Geçen ay, bir öğleden sonra Türk istihbaratına çalıştığını iddia eden biri Viyana’da bir polis merkezine geldi. İtirafları inanılmazdı: Avusturyalı bir Kürt politikacıyı öldürmesinin istendiğini, kendisinin bunu yapmak istemediğini iddia etti ve polis koruması talep ettiğini söyledi.
Bu kişi Amerika’nın İstanbul Konsolosluğu’nda çalışan biri hakkında yalan beyanda bulunması konusunda zorlandığını da söyledi. Kendini Feyyaz Öztürk olarak tanıtan kişinin söyledikleri doğruysa, bu durum Türkiye Cumhurbaşkanı Erdoğan’ın düşmanlarını nasıl takip ettiği konusunda yeni bir bakış açısı veriyor.
Öztürk’ün New York Times tarafından elde edilen ifadesi, ABD uyuşturucu ile mücadele biriminin İstanbul ofisinde görev yapan ve Türk mahkemeleri tarafından silahlı terörist gruplara çalıştığı iddiasıyla 8 yıldan fazla hapse mahkûm edilen Metin Topuz davasında boşluk yaratabilir. Topuz davası, ABD’nin temelsiz gördüğü ve Erdoğan’ın Amerika ile giderek artan düşmanca ilişkilerinde dönüm noktası olarak değerlendirdiği ABD vatandaşları ile hükümet çalışanlarına yönelik davalardan biri.
Yurt dışında yaşayan kişiler, tutuklanma girişimlerinden kaçınabilmeleri ve Türk ajanların taciz ve gözetlemesinden şikâyetçi olmaları için İnterpol aracılığıyla tebligat almışlardı. Avusturya hükümeti, Türk gizli servisinin Avusturya’daki faaliyetlerinden uzun süredir endişe duyuyordu ve bu son dava alarma neden oldu.
New York Times’a, “Durumu çok ciddiye alıyoruz” diyen Avusturya İçişleri Bakanı Karl Nehammer, soruşturma devam ettiği için davanın detayları hakkında yorum yapamayacağını söyledi. Nehammer, savcılığa e-postayla gönderilen açıklamayla ilgili olarak davanın hassas ve gizli olduğunu söyleyerek yorum yapmadı.

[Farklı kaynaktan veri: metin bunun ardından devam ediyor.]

/-- Whether a context has a hold request to send. -/
def asksHold (c : Ctx) : Bool :=
  decide (c.run = .started) && !(wantedHolds c).isEmpty && !c.granted && c.holdFault.isNone && c.arch.task && !c.arch.tsk.retr

/-- A context's request reaches its slice, or reaches it again once what it waited for has gone. -/
def requestHold (k : Fin 1024) (s : State) (j : BitVec 32) : State :=
  match ringTarget s j k with
  | none => s
  | some c =>
    if !asksHold c || (c.asked && (wantedHolds c).any fun q => holdStuck s j k q.1 q.2.1) then s
    else askHolds j k (wantedHolds c) s

/-- HOLD_REQUEST: the request of a context, of the job that runs on its core and of each that stands saved there (R41). -/
def execHoldRequest (k : Fin 1024) (s : State) : Host.Outcome State Fault Refusal :=
  .next (((coreAt s (coreOf k)).job.toList ++ (s.saved.filter fun x => x.core = coreOf k).map (·.job)).foldl (requestHold k) s)

/-! ### Commands of the task unit (R323, R324, R331) -/

/-- The rings' part of a task or ladder command at issue (R257, R258). -/
def ringWaits (e : Bool) (g : Fin 8) : List Wait := if e then [.ringRoom g 1] else []
def ringFaultIf (s : State) (e : Bool) (g : Fin 8) : List FaultRec := if e then ringFault s g else []

/-- What a task command asks for. -/
def taskProbe (e : Bool) (g : Fin 8) (s : State) : Probe :=
  { regProbe [] 0 s with faults := ringFaultIf s e g, waits := ringWaits e g }

/-- A task command issues. -/
def taskEffect (opc : Nat) (e : Bool) (g : Fin 8) (kind : Arch → WorkKind) (s : State) : State :=
  let s := setRepeat s
  let ring := if e then some g else none
  let s := pushWork s (newWork s opc 5 0 ring (bit e) (kind (curArch s)) [] 0 0)
  if e then reserve s.cur g 1 s else s

def execTspawn (a : Fin 64) (e : Bool) (g : Fin 8) (s : State) : Host.Outcome State Fault Refusal :=
  runSlot (taskProbe e g) (taskEffect 0x60 e g fun r => .spawn (rS r a)) s

def execGload (d a : Fin 64) (e : Bool) (g : Fin 8) (n : Fin 64) (s : State) : Host.Outcome State Fault Refusal :=
  runSlot (taskProbe e g) (taskEffect 0x68 e g fun r => .gload (rS r d) (rS r a) (n.val + 1)) s

def execVtab (d a : Fin 64) (e : Bool) (g : Fin 8) (s : State) : Host.Outcome State Fault Refusal :=
  runSlot (taskProbe e g) (taskEffect 0x69 e g fun r => .vtab (rS r d) (rS r a)) s

/-- A descriptor's own faults (R304, R324, R414 SPAWN). -/
def spawnBad (x : Job) (stack : Fin 4) (v : Nat → Nat) : Bool :=
  let d := BitVec.ofNat 8 (v 0 / 2 ^ 32)
  decide (2 ^ 41 ≤ v 0) || d.getLsbD 6 || (domSent d && domClause d != 0) || v 5 / 2 ^ 46 % 2 ^ 17 != 0 || !domPools x d ||
    (!domSent d && domClause d != stack.val) || (v 5 / 2 ^ 63 == 1 && !x.names (Fin.ofNat 256 (v 5 / 2 ^ 32)))

/-- A spawn performs: number taken, words 7 and 6 written, the task in its pool; a refused write of them is reported, and the
spawn stands (R304, R324). -/
def performSpawn (s : State) (w : Work) (desc : Word) : Option EngineFail × State :=
  match findJob s w.job, runLM desc (lread w none desc.toNat 64) s with
  | none, (_, s) => (some ⟨0x0220, desc⟩, s)
  | some _, (.error e, s) => (some e, s)
  | some x, (.ok bs, s) =>
    let v := fun i => (bytesWords 8 bs).getD i 0
    let stack := stackOf (coreOf w.ctx)
    if spawnBad x stack v then (some ⟨0x0220, desc⟩, s)
    else
      let dw := BitVec.ofNat 8 (v 0 / 2 ^ 32)
      let d := domainOf s w.job dw
      let gate := if v 5 / 2 ^ 63 = 1 then some (v 5 / 2 ^ 32 % 256, v 5 / 2 ^ 40 % 64, BitVec.ofNat 32 (v 5)) else none
      let item : TaskItem := ⟨d.ctr, desc, stack, gate, gate.isNone, none⟩
      let s := setDomain s w.job { d with ctr := d.ctr + 1, tasks := d.tasks ++ [item] }
      let s := match gate with
        | some g => openGates s w.job (Fin.ofNat 256 g.1) g.2.1
        | none => s
      let put (a : Word) (x : Nat) (s : State) : Option (Refused × Word) × State :=
        match writeAt s w a (leBytes 8 x) with
        | (.error e, s) => (some (e, a), s)
        | (.ok _, s) => (none, s)
      let p := put (desc + 56) d.ctr.toNat s
      let q := put (desc + 48) 0 p.2
      let refused := p.1.toList ++ q.1.toList
      match w.ring, refused with
      | some _, (e, a) :: _ => (some ⟨engineCode e, a⟩, q.2)
      | _, _ => (none, refused.foldl (fun s r => defer s w.ctx w.seq w.handler (workFault w r.1 r.2 0 .nothing)) q.2)

/-- `GLOAD` performs (R331). -/
def performGload (s : State) (w : Work) (dom addr : Word) (n : Nat) : Option EngineFail × State :=
  let dw := dom.setWidth 8
  if (domainOf s w.job dw).tasks ≠ [] then (some ⟨0x0221, addr⟩, s)
  else
    match runLM addr (lread w none addr.toNat (8 * n)) s with
    | (.error e, s) => (some e, s)
    | (.ok bs, s) =>
      let rows := bytesWords n bs
      (none, modDomain s w.job dw fun d =>
        { d with loaded := n, grammar := Vector.ofFn fun i : Fin 64 =>
            if i.val < n then BitVec.ofNat 64 (rows.getD i.val 0) else d.grammar[i] })

/-- `VTAB` performs (R331). -/
def performVtab (s : State) (w : Work) (dom addr : Word) : Option EngineFail × State :=
  let dw := dom.setWidth 8
  if (domainOf s w.job dw).tasks ≠ [] then (some ⟨0x0221, addr⟩, s)
  else
    match runLM addr (lread w none addr.toNat 1024) s with
    | (.error e, s) => (some e, s)
    | (.ok bs, s) =>
      let ws := bytesWords 128 bs
      (none, modDomain s w.job dw fun d => { d with verbs := Vector.ofFn fun i : Fin 64 => BitVec.ofNat 64 (ws.getD (2 * i.val) 0) })

/-! ### Task instructions (R325 to R332, R422) -/

/-- The cases of TASKSTATE that several instructions share: inside a verb, during retraction. -/
def taskState (s : State) (outside : Bool) (more : Option Nat) : List FaultRec :=
  let r := curArch s
  let case : Option Nat :=
    if outside && !r.task then some 1 else if r.verb then some 2 else if r.tsk.retr then some 3 else more
  match case with
  | some c => [slotFault s 0x48 c (statusWord r) 0 0]
  | none => []

/-- DELAY for an instruction that may not stand in a delay bundle. -/
def delayFault (s : State) : List FaultRec :=
  if (curArch s).xfer.isSome then [slotFault s 0x03 s.slot.val 0 0 0] else []

/-- Whether the pages of an undo region all translate writable (R422 case 5). -/
def undoWritable (s : State) (base size : Nat) : Bool :=
  let hi := base + 64 * size
  decide (hi ≤ 2 ^ 48) &&
    (List.range ((hi + 65535) / 65536 - base / 65536)).all fun i =>
      match (xlate s (coreOf s.cur) (jobOf s s.cur) (max base ((base / 65536 + i) * 65536)) true).1 with
      | .ok _ => true
      | .error _ => false

/-- The case of TASKSTATE that `TBEGIN` adds. -/
def beginCase (d u : Fin 64) (s : State) : Option Nat :=
  let r := curArch s
  let desc := rS r d
  let region := rS r u
  let fresh := r.tsk.delivered.any fun x => x.desc = desc && !x.begun
  let boosted := match (readAt s ⟨coreOf s.cur, s.cur, jobOf s s.cur, none, 4⟩ desc 8).1 with
    | .ok bs => leVal bs / 2 ^ 40 % 2 == 1
    | .error _ => false
  if r.task || !fresh || !boosted then some 4
  else if region.toNat / 2 ^ 48 = 0 ∨ region.toNat % 64 ≠ 0 ∨
      !undoWritable s (region.toNat % 2 ^ 48) (region.toNat / 2 ^ 48) then some 5
  else none

/-- `TBEGIN` (R325). `SEQ` is word 7 of the descriptor, and the task is known by it from here on; a word that cannot be read leaves
the number the task was delivered with. -/
def execTbegin (c d u : Fin 64) (q : Bool) (s : State) : Host.Outcome State Fault Refusal :=
  runSlot (fun s => { regProbe [] 0 s with faults := taskState s false (beginCase d u s) })
    (fun s =>
      let r := curArch s
      let desc := rS r d
      match r.tsk.delivered.find? fun x => x.desc = desc && !x.begun with
      | none => s
      | some x =>
        let region := rS r u
        let w7 := readAt s ⟨coreOf s.cur, s.cur, jobOf s s.cur, none, 4⟩ (desc + 56) 8
        let seq := match w7.1 with
          | .ok bs => BitVec.ofNat 64 (leVal bs)
          | .error _ => x.seq
        let t : Task := { Task.reset with
          cont := (rS r c).setWidth 32, ubase := region &&& 0xFFFFFFFFFFFF, usize := BitVec.ofNat 16 (region.toNat / 2 ^ 48),
          req := q, seq, desc, dom := x.dom,
          delivered := r.tsk.delivered.map fun y => if y.seq = x.seq ∧ y.dom = x.dom then { y with seq, begun := true } else y }
        let renumber (y : TaskItem) : TaskItem :=
          if y.running = some s.cur ∧ y.desc = desc ∧ y.seq = x.seq then { y with seq } else y
        let s := modDomain w7.2 (jobOf s s.cur) x.dom fun d => { d with tasks := d.tasks.map renumber }
        setRepeat (modArch s s.cur fun a => { a with task := true, tsk := t })) s

/-- What `TCOMMIT` asks for: case 6 without a task, the release, and for `.ORD` no older task (R326). -/
def commitProbe (ord : Bool) (s : State) : Probe :=
  { regProbe [] 0 s with
    faults := taskState s false (if (currentTask (curArch s)).isNone then some 6 else none)
    waits := .released :: if ord then [.oldest] else [] }

/-- Releases the references of the images on the undo stack (R321), from the top down; `fuel` is the entries left. -/
def dropImages (w : Work) (base : Nat) : (fuel n : Nat) → State → Tries
  | 0, _, s => ([], s)
  | fuel + 1, n, s =>
    if n = 0 then ([], s)
    else
      match lread w none (base + 64 * (n - 1)) 8 s with
      | (.error e, s) => triesThen ([e], s) (dropImages w base fuel (n - 1))
      | (.ok bs, s) =>
        let extra := leVal bs / 2 ^ 16 % 256
        if leVal bs % 64 ≤ 7 ∧ extra = 8 then
          triesThen (tryLM ((lread w none (base + 64 * (n - 9)) 512).bind fun img => dropImage w (bytesWords 64 img)) s)
            (dropImages w base fuel (n - 9))
        else dropImages w base fuel (n - (1 + extra)) s

/-- A task of a context commits (R321). -/
def commitNow (k : Fin 1024) (opc : Nat) (st : Option (BitVec 16)) (s : State) : State :=
  let a := (ctxAt s k).arch
  match currentTask a with
  | none => s
  | some x =>
    let w := askedWork s k opc st
    let r := if a.task then
        triesThen (commitHolds w x.dom x.seq s) (dropImages w a.tsk.ubase.toNat a.tsk.utop.toNat a.tsk.utop.toNat)
      else ([], s)
    let s := r.1.foldl (deferStep k w) r.2
    let s := putTaskWord k opc x.desc (fun y => if y % 2 = 1 then y else y + 1) st s
    let s := freeHolds s w.job x.dom x.seq
    let s := modDomain s w.job x.dom fun d => { d with tasks := d.tasks.filter fun y => y.seq ≠ x.seq }
    dropTask k x.dom x.seq s

/-- `TCOMMIT` takes effect (R321, R326), once the host memory that it reads has come; till then its context stands (R358). -/
def commitEffect (opc : Nat) (s : State) : State :=
  runAsk (setRepeat s) (newAsk (.commit s.cur opc)) (.job (jobOf s s.cur)) (commitNow s.cur opc)

def execTcommit (s : State) : Host.Outcome State Fault Refusal := runSlot (commitProbe false) (commitEffect 0x62) s

def execTcommitOrd (s : State) : Host.Outcome State Fault Refusal := runSlot (commitProbe true) (commitEffect 0x63) s

def execTabort (w : Fin 64) (s : State) : Host.Outcome State Fault Refusal :=
  runSlot (fun s => { regProbe [] 0 s with faults := taskState s true none })
    (fun s =>
      let s := setRepeat (beginRetract s.cur 3 w.val s)
      { s with flow := .jumped ((curArch s).tsk.cont.setWidth 64) }) s

/-- The fault of a hold request that the bundle next to issue has met (R310, R312). -/
def holdFaults (s : State) : List FaultRec := (curCtx s).holdFault.toList

def execVcall (o k : Fin 64) (s : State) : Host.Outcome State Fault Refusal :=
  runSlot (fun s =>
      let r := curArch s
      let e := verbEntry s (jobOf s s.cur) r.tsk.dom (BitVec.ofNat 6 k.val)
      { regProbe [⟨0, 47⟩, ⟨0, 63⟩] 2 s with
        faults := delayFault s ++ taskState s true none ++
          (if r.task && !verbValid e then [slotFault s 0x49 k.val 0 0 0] else []) ++ holdFaults s
        waits := [.hold (BitVec.ofNat 6 k.val) (rS r o) 0x65] })
    (fun s =>
      let r := curArch s
      let e := verbEntry s (jobOf s s.cur) r.tsk.dom (BitVec.ofNat 6 k.val)
      let s := land 1 (.sreg 63 (nextBundle s)) 0 (land 1 (.sreg 47 (rS r o)) 0 (setRepeat s))
      let s := modCtx s s.cur fun c => { c with granted := false, asked := false, arch := { c.arch with
        verb := true, tsk := { c.arch.tsk with icnt := false, kind := BitVec.ofNat 6 k.val, obj := rS r o, args := [] } } }
      { s with flow := .jumped (verbRout e) }) s

def execVinv (f n : Fin 64) (s : State) : Host.Outcome State Fault Refusal :=
  runSlot (fun s =>
      let r := curArch s
      let j := jobOf s s.cur
      let inv := verbInv (verbEntry s j r.tsk.dom r.tsk.kind)
      let case : Option Nat :=
        if !r.verb || r.tsk.retr then some 4
        else if r.tsk.icnt then some 2
        else if n.val ≠ verbArgc (verbEntry s j r.tsk.dom inv) ∨ 64 < f.val + n.val then some 3 else none
      { regProbe [] 0 s with faults := match case with
          | some c => [slotFault s 0x4A c 0 0 0]
          | none => [] })
    (fun s =>
      let r := curArch s
      modTask s s.cur fun t => { t with icnt := true, args := (List.range n.val).map fun i => rS r (Fin.ofNat 64 (f.val + i)) }) s

/-- UNDOFULL when `n` more entries would not fit (R422). -/
def undoFull (s : State) (n : Nat) : List FaultRec :=
  let t := (curArch s).tsk
  if t.usize.toNat < t.utop.toNat + t.reserved + n then
    [slotFault s 0x4B n (t.utop.setWidth 64) (t.usize.setWidth 64) 0] else []

def execVret (s : State) : Host.Outcome State Fault Refusal :=
  runSlot (fun s =>
      let t := (curArch s).tsk
      { regProbe [] 0 s with faults := delayFault s ++ (if t.retr then [] else
          (if !t.icnt then [slotFault s 0x4A 1 0 0 0] else []) ++ undoFull s 1) })
    (fun s =>
      let r := curArch s
      let t := r.tsk
      let s := setRepeat s
      if t.retr then
        let s := modTask s s.cur fun t => { t with routine := false, utop := if t.routine then t.utop - 1 else t.utop }
        { s with flow := .jumped (t.cont.setWidth 64) }
      else
        let inv := verbInv (verbEntry s (jobOf s s.cur) t.dom t.kind)
        let s := pushUndo (taskWork s s.cur 0x67) 0 [undoEntry t.kind.toNat inv.toNat t.args.length 0 t.obj t.args] s
        let s := modArch s s.cur fun a => { a with verb := false, tsk := { a.tsk with icnt := false } }
        { s with flow := .jumped (rS r 63 &&& 0xFFFFFFFF) }) s

/-- What `TSTAT` reads (R332). -/
def taskStat (r : Arch) (sel : Nat) : Word :=
  match currentTask r with
  | none => 0
  | some x =>
    if sel = 0 then x.seq
    else if sel = 1 then x.desc
    else if !r.task then 0
    else if sel = 2 then r.tsk.utop.setWidth 64
    else BitVec.ofNat 64 (bit r.task + 2 * bit r.verb + 4 * bit r.tsk.retr + 8 * bit r.tsk.apend + 16 * bit r.tsk.req)

def execTstat (d : Fin 64) (x : Fin 4) (s : State) : Host.Outcome State Fault Refusal :=
  sForm d 1 (fun r => taskStat r x.val) s

end Sys2Proof.Machine
end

Avusturya Entegrasyon Bakanı Susanne Raab ise, “Avusturya, Türk istihbaratının hedefi haline geldi” dedi ve “Erdoğan’ın uzun kolu Viyana-Favoriten’e kadar uzanıyor” İfadesini kullandı.
Öztürk, 15 Eylül’de polise teslim olduğunda, “Türk istihbaratındaki uzun kariyerinden sonra emekli olduğunu, bir süre önce eski Yeşiller Partisi milletvekili, Erdoğan karşıtı Kürt Berivan Aslan’a saldırı için talimat aldığını” söyledi.
Öztürk, yabancı istihbarat servislerine çalışma suçlaması ile Avusturya makamları tarafından gözaltında tutuluyor.
Türkiye Cumhurbaşkanlığı İletişim Başkanlığı, yaptığı yazılı açıklamada iddiaların mesnetsiz olduğunu belirtti. Açıklamada, ‘Öztürk, hiçbir zaman Türk istihbaratına bağlı olmadı ve asla Türk istihbaratı adına hareket etmedi” ifadesi kullanıldı.
Ancak Türkiye’nin, Öztürk’ün güvenilirliğini zayıflatma girişimleri, Metin Topuz aleyhindeki yargılamada tanık olarak güvenilirliğini de sorgulanır kılıyor.
Avusturya polisi ile 4 saat süren görüşmenin başlarında 53 yaşındaki Öztürk’ün geçmişi, başta suikastçiliğine ilişkin iddiası olmak üzere, belirsizdi. Ama bir memur ona Topuz davasını sorduğunda somutlaştı.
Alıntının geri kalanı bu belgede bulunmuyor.